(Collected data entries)
::::::::
-- ==== Sys2Proof/Certificates/Slice0/Obligations.lean ====
section
/-! DEFINITION. The statements for the provers, in the order of OBLIGATIONS.json. A statement about a free value holds
for every value of it; one about the parameters of this hardware holds for every `NBLK_MAX`. -/

open Sys2Proof Sys2Proof.Machine

/-! ## Encoding -/

/-- Decode and encode agree, for every command and every operand its encoding admits (30 R112 to R117, R125, R126). -/
def Obligations.DecodeOfEncodeIsTheCommand : Prop :=
  ∀ i : Instr, i.wellFormed = true → decode (encode i) = .ok i

/-- A legal word is the word of the command it decodes to, so no bit of it is dropped (30 R111, R125). -/
def Obligations.EncodeOfDecodeIsTheWord : Prop :=
  ∀ (w : Word) (i : Instr), decode w = .ok i → i.wellFormed = true ∧ encode i = w

/-- The words the decoder rejects are the illegal words of 30 R119 and R120, and no other; they are the words that match
no row of the opcode map, and PASS with `IVSEL = 00` (30 R118). -/
def Obligations.DecoderRejectsExactlyIllegalWords : Prop :=
  ∀ w : Word,
    ((∃ e, decode w = .error e) ↔ illegalWord w) ∧
    (illegalWord w ↔
      (∀ r ∈ opcodeRows, w &&& r.2 ≠ r.1) ∨ (w &&& 0xFFFFF0FF#32 = 0x00000005#32 ∧ w.extractLsb' 10 2 = 0#2))

/-- Words written out from 30 R125 and R126 (95 V19), at least one of each command, decode to what they stand for. -/
def Obligations.WordsOfEveryCommandDecode : Prop :=
  decode 0x07400001#32 = .ok (.tblw 0#4 0#9 58#7) ∧
  decode 0x017FF701#32 = .ok (.tblw 7#4 511#9 11#7) ∧
  decode 0x00000002#32 = .ok .tblc ∧
  decode 0x00000103#32 = .ok (.desb .dec) ∧
  decode 0x00000004#32 = .ok .ivgen ∧
  decode 0x00000A05#32 = .ok (.pass .enc .k2 2#2) ∧
  decode 0x00000106#32 = .ok (.edee .conc) ∧
  decode 0x00000007#32 = .ok (.eded .seq)

/-! ## Issuing a command -/

/-- A step runs the decoded command: when the next event is the host's write of a word to `CMD` and the word decodes to
`i`, the step is `exec i` of the state from which the event is taken, and `withFetchWord` places exactly such an event. -/
def Obligations.StepRunsTheDecodedCommand : Prop :=
  ∀ (s : State) (w : Word) (i : Instr), decode w = .ok i →
    (∀ rest, s.events = Event.write 0x00000 4 w :: rest → step s = exec i { s with events := rest }) ∧
    (∀ n : Nat, BitVec.ofNat 32 n = w → n < 2 ^ 32 → step (s.withFetchWord 32 n) = exec i s)

/-- An illegal word is accepted and raises ILLEGAL, with no other change of state (30 R119, R120). -/
def Obligations.IllegalWordRaisesIllegal : Prop :=
  ∀ (s : State) (w : Word) (rest : List Event), s.status.busy = false → illegalWord w →
    step { s with events := Event.write 0x00000 4 w :: rest } = .next (errorState .illegal { s with events := rest })

/-- While `BUSY = 1` every host write is ignored, whatever its offset and whatever word it carries to `CMD` (20 R81). -/
def Obligations.WritesWhileBusyChangeNothing : Prop :=
  ∀ (s : State) (off : Nat) (v : Word) (rest : List Event),
    s.status.busy = true → off < windowSize → off % 4 = 0 →
    step { s with events := Event.write off 4 v :: rest } = .next { s with events := rest } ∧
    ∀ i : Instr, exec i s = .next s

/-- Acceptance clears the outcome of the command before it, so what a command word does cannot depend on it, and what it
leaves in `DONE` and `ERR` is its own; and no step but an accepted `CMD` write or a reset changes `ERR` (60 R340). -/
def Obligations.AcceptanceForgetsThePreviousOutcome : Prop :=
  ∀ s : State,
    (s.status.busy = false → ∀ w : Word,
      (∀ (d : Bool) (c : ErrCode),
        commandWrite w s = commandWrite w { s with status := { s.status with done := d, err := c } }) ∧
      ∃ t, commandWrite w s = .next t ∧ (t.status.err ≠ .noError → t.status.done = false) ∧
        (t.status.busy = true → t.status.done = false ∧ t.status.err = .noError)) ∧
    (∀ t : State, step s = .next t →
      (s.status.busy = false → ∀ size v rest, s.events ≠ Event.write 0x00000 size v :: rest) →
      (∀ d rest, s.events ≠ Event.reset d :: rest) → t.status.err = s.status.err)

/-! ## Errors -/

/-- One error is reported, the first of ILLEGAL, LOCKED, CFG, STRUCT that applies (60 R339), and a command that reports
one changes nothing but `DONE` and `ERR` (60 R331). While `BUSY = 1` nothing is reported. -/
def Obligations.ErrorsByPriorityAndNothingElse : Prop :=
  ∀ (i : Instr) (s : State),
    (s.status.busy = true → exec i s = .next s) ∧
    (s.status.busy = false →
      (expectedError s i ≠ .noError → exec i s = .next (errorState (expectedError s i) s)) ∧
      (expectedError s i = .noError → ∃ t, exec i s = .next t ∧ t.status.err = .noError)) ∧
    (s.status.busy = false → ∀ w, illegalWord w → commandWrite w s = .next (errorState .illegal s))

/-- Retrying a failed command with no change of state fails again with the same code (60 R341). -/
def Obligations.RetryFailsAgain : Prop :=
  ∀ (i : Instr) (s t : State), s.status.busy = false → exec i s = .next t → t.status.err ≠ .noError →
    exec i t = .next t

/-- The frame of the commands: what each leaves unchanged when it is issued. No command stores to the block store at
its issue, and each special piece of state changes only by the commands that write it. Two clauses are the model's
reading of the spec: that `IDX` may change by DESB (`DesbTransformsOneBlock` says to what) is log entry 26, that the
latch of DESB is state and changes by DESB alone is log entry 6. -/
def Obligations.CommandsChangeOnlyTheirState : Prop :=
  ∀ (i : Instr) (s t : State), exec i s = .next t →
    (∀ a, readByte t.mem a = readByte s.mem a) ∧
    t.nblk = s.nblk ∧ t.key = s.key ∧ t.din = s.din ∧ t.dkey = s.dkey ∧ t.dout = s.dout ∧
    t.events = s.events ∧ t.rdata = s.rdata ∧
    (i ≠ .ivgen → t.iv1 = s.iv1 ∧ t.iv2 = s.iv2 ∧ t.iv3 = s.iv3 ∧ t.draws = s.draws) ∧
    ((∀ tid idx val, i ≠ .tblw tid idx val) → t.tbl = s.tbl ∧ t.wr = s.wr) ∧
    (i ≠ .tblc → t.status.tblOk = s.status.tblOk) ∧
    ((∀ d, i ≠ .desb d) → t.run.latch = s.run.latch) ∧
    ((∀ m, i ≠ .edee m) → (∀ m, i ≠ .eded m) →
      t.sem = s.sem ∧ t.vec.s2 = s.vec.s2 ∧ t.vec.s3 = s.vec.s3 ∧ t.pp.s2 = s.pp.s2 ∧ t.pp.s3 = s.pp.s3 ∧
      ((∀ d k v, i ≠ .pass d k v) →
        t.vec = s.vec ∧ t.pp = s.pp ∧ t.run.mode = s.run.mode ∧
        (t.idx = s.idx ∨ t.idx = { s1 := s.nblk.toNat, s2 := s.nblk.toNat, s3 := s.nblk.toNat }) ∧
        ((∀ d, i ≠ .desb d) → t.idx = s.idx ∧ t.run = s.run ∧ t.status.busy = s.status.busy)))

/-! ## Tables -/

/-- TBLW (40 R152): ILLEGAL for `TID` 8 to 15 or a reserved bit, then LOCKED once the tables are committed, then STRUCT
for an index beyond the table, each with no other effect; otherwise it writes its entry and sets its `WR` bit, and every
other entry and everything else stays. -/
def Obligations.TblwWritesOneEntry : Prop :=
  ∀ (tid : BitVec 4) (idx : BitVec 9) (val : Entry) (s : State), s.status.busy = false →
    (8 ≤ tid.toNat → exec (.tblw tid idx val) s = .next (errorState .illegal s)) ∧
    (∀ w : Word, w.extractLsb' 0 8 = 0x01#8 → w.extractLsb' 28 4 ≠ 0#4 →
      commandWrite w s = .next (errorState .illegal s)) ∧
    (∀ tab, tid = tidOfTable tab →
      (s.status.tblOk = true → exec (.tblw tid idx val) s = .next (errorState .locked s)) ∧
      (s.status.tblOk = false → tab.size ≤ idx.toNat →
        exec (.tblw tid idx val) s = .next (errorState .struct s)) ∧
      (s.status.tblOk = false → idx.toNat < tab.size →
        ∃ t, exec (.tblw tid idx val) s = .next t ∧
          t = { doneState s with tbl := t.tbl, wr := t.wr } ∧
          (∀ u j, tableGet t.tbl u j = if u = tab ∧ j = idx.toNat then some val else tableGet s.tbl u j) ∧
          (∀ u j, tableGet t.wr u j = if u = tab ∧ j = idx.toNat then some true else tableGet s.wr u j)))

/-- TBLC commits exactly when every entry of every table is written and in its range, and otherwise reports CFG;
committing again changes nothing; a reserved bit is ILLEGAL (40 R153). -/
def Obligations.TblcCommitsCompleteTables : Prop :=
  ∀ s : State, s.status.busy = false →
    (s.status.tblOk = true → exec .tblc s = .next (doneState s)) ∧
    (s.status.tblOk = false →
      (∀ t i, i < TableId.size t →
        tableGet s.wr t i = some true ∧ ∃ v, tableGet s.tbl t i = some v ∧ legalEntry t v = true) →
      exec .tblc s = .next { s with status := { s.status with done := true, tblOk := true, err := .noError } }) ∧
    (s.status.tblOk = false →
      (∃ t i, i < TableId.size t ∧
        (tableGet s.wr t i = some false ∨ ∃ v, tableGet s.tbl t i = some v ∧ legalEntry t v = false)) →
      exec .tblc s = .next (errorState .cfg s)) ∧
    (∀ w : Word, w.extractLsb' 0 8 = 0x02#8 → w.extractLsb' 8 24 ≠ 0#24 →
      commandWrite w s = .next (errorState .illegal s))

/-- Once `TBL_OK = 1`, no step but a reset changes a table entry, a `WR` bit or `TBL_OK`, and TBLW raises LOCKED
(40 R154, 10 R40). -/
def Obligations.CommittedTablesAreImmutable : Prop :=
  ∀ s : State, s.status.tblOk = true →
    (∀ t, (∀ d rest, s.events ≠ Event.reset d :: rest) → step s = .next t →
      t.tbl = s.tbl ∧ t.wr = s.wr ∧ t.status.tblOk = true) ∧
    (∀ tid idx val, s.status.busy = false → tid.toNat < 8 →
      exec (.tblw tid idx val) s = .next (errorState .locked s))

/-! ## The cipher core -/

/-- The reduced key keeps DES bits 1 to 7, 9 to 15, … of the key in order (41 R191). -/
def Obligations.ReducedKeyKeepsSevenBitsOfEight : Prop :=
  ∀ (key : Block) (i : Nat), 1 ≤ i → i ≤ 56 → dbit (reduceKey key) i = dbit key (i + (i - 1) / 7)

/-- The rotations are the formulas of 00 R13; a left rotation moves DES bit `i + s` to DES bit `i`; by 0 it is the
identity. -/
def Obligations.RotationsAreThoseOfRule13 : Prop :=
  ∀ (c : BitVec 28) (s : Nat), s ≤ 27 →
    rotl28 c s = ((c <<< s) ||| (c >>> (28 - s))) ∧
    rotr28 c s = ((c >>> s) ||| (c <<< (28 - s))) ∧
    (∀ i, 1 ≤ i → i + s ≤ 28 → dbit (rotl28 c s) i = dbit c (i + s)) ∧
    rotl28 c 0 = c ∧ rotr28 c 0 = c

/-- Lane `i` of the S-box layer is the cell its own six DES bits select, by either reading of the bit weights
(41 R196, R197). -/
def Obligations.SboxLanesSelectTheirCells : Prop :=
  ∀ (order : SboxIndexOrder) (sb : Vector Entry 512) (y : BitVec 48) (i : Nat), 1 ≤ i → i ≤ 8 →
    (sboxLayer order sb y).extractLsb' (32 - 4 * i) 4 =
      (sb.toList.getD
        (64 * (i - 1) + 16 * (rowColumn order fun k => (dbit y (6 * (i - 1) + k)).toNat).1 +
          (rowColumn order fun k => (dbit y (6 * (i - 1) + k)).toNat).2) 0#7).extractLsb' 0 4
::::::::
REQUIRED ACTION: Start at the first line of the entries and stop at the line that contains "words that match". Repeat every line in that span exactly, and nothing beyond it.

SOLVED EXERCISE:
-- ==== Sys2Proof/Certificates/Slice0/Obligations.lean ====
section
/-! DEFINITION. The statements for the provers, in the order of OBLIGATIONS.json. A statement about a free value holds
for every value of it; one about the parameters of this hardware holds for every `NBLK_MAX`. -/

open Sys2Proof Sys2Proof.Machine

/-! ## Encoding -/

/-- Decode and encode agree, for every command and every operand its encoding admits (30 R112 to R117, R125, R126). -/
def Obligations.DecodeOfEncodeIsTheCommand : Prop :=
  ∀ i : Instr, i.wellFormed = true → decode (encode i) = .ok i

/-- A legal word is the word of the command it decodes to, so no bit of it is dropped (30 R111, R125). -/
def Obligations.EncodeOfDecodeIsTheWord : Prop :=
  ∀ (w : Word) (i : Instr), decode w = .ok i → i.wellFormed = true ∧ encode i = w

/-- The words the decoder rejects are the illegal words of 30 R119 and R120, and no other; they are the words that match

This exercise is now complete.